* **YOUR ASSIGNMENT**: Going through the entries below, count each line containing the word "completeError". Report the number only.

* **Stored items**:
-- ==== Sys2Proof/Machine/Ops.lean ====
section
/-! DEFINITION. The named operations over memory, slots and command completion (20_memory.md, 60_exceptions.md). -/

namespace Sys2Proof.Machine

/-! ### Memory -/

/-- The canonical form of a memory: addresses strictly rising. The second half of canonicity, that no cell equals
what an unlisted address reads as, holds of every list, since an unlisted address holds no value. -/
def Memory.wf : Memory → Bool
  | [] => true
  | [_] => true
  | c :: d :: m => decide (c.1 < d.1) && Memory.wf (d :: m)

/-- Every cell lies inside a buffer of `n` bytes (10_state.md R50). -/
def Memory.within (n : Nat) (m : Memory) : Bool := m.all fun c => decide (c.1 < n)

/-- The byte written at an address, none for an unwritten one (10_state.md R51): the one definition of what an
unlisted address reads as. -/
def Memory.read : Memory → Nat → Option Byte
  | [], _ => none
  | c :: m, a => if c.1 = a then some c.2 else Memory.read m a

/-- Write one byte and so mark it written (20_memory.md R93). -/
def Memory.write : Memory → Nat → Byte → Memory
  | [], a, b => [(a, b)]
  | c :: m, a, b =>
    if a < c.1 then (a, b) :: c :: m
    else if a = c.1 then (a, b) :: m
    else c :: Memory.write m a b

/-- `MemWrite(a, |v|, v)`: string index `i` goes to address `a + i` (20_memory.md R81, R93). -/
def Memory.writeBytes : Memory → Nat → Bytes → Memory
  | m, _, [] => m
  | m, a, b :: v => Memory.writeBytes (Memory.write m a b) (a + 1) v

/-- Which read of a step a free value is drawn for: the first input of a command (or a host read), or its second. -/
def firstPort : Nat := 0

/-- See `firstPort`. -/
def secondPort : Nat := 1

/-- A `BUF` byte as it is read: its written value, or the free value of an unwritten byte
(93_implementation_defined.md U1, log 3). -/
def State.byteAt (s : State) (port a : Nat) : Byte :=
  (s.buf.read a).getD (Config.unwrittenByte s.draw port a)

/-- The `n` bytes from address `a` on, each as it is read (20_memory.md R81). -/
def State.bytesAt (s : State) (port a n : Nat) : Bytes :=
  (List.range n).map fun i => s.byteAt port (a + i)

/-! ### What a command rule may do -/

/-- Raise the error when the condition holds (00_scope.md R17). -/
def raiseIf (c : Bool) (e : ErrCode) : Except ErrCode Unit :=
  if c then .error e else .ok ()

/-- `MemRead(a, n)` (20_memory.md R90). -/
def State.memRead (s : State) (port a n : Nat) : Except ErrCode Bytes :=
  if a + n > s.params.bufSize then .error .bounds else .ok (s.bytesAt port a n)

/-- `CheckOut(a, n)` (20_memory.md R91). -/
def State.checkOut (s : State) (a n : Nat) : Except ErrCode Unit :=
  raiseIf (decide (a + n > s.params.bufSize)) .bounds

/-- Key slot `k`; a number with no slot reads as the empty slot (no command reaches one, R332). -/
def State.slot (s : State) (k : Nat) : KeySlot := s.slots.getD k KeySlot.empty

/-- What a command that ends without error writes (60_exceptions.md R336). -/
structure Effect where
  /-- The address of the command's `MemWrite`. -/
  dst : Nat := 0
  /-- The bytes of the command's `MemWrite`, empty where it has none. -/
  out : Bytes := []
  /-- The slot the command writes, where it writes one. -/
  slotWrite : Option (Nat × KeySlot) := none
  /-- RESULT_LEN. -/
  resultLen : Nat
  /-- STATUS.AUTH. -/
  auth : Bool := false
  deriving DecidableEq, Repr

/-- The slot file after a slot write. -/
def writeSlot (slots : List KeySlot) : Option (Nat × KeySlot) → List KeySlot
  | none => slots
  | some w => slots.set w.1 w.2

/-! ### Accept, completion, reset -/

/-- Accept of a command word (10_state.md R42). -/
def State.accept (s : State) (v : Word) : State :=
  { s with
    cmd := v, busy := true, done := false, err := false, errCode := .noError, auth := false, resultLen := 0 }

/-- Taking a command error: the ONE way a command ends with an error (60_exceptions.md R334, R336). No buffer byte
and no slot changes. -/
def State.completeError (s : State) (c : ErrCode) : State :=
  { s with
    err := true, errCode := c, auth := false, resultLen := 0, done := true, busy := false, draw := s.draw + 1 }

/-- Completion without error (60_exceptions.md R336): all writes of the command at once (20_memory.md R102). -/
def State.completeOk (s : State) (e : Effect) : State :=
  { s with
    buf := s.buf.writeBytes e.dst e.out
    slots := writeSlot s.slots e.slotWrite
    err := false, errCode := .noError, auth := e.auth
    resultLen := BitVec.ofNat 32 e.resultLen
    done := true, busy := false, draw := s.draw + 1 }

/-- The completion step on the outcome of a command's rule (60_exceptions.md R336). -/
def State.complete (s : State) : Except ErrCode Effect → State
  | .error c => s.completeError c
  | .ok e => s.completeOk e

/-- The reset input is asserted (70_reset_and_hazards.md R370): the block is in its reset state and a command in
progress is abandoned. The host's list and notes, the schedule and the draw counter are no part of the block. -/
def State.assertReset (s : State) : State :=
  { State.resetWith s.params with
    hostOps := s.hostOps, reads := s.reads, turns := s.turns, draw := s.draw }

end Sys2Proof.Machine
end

* **OUTPUT OF THE TASK**: 2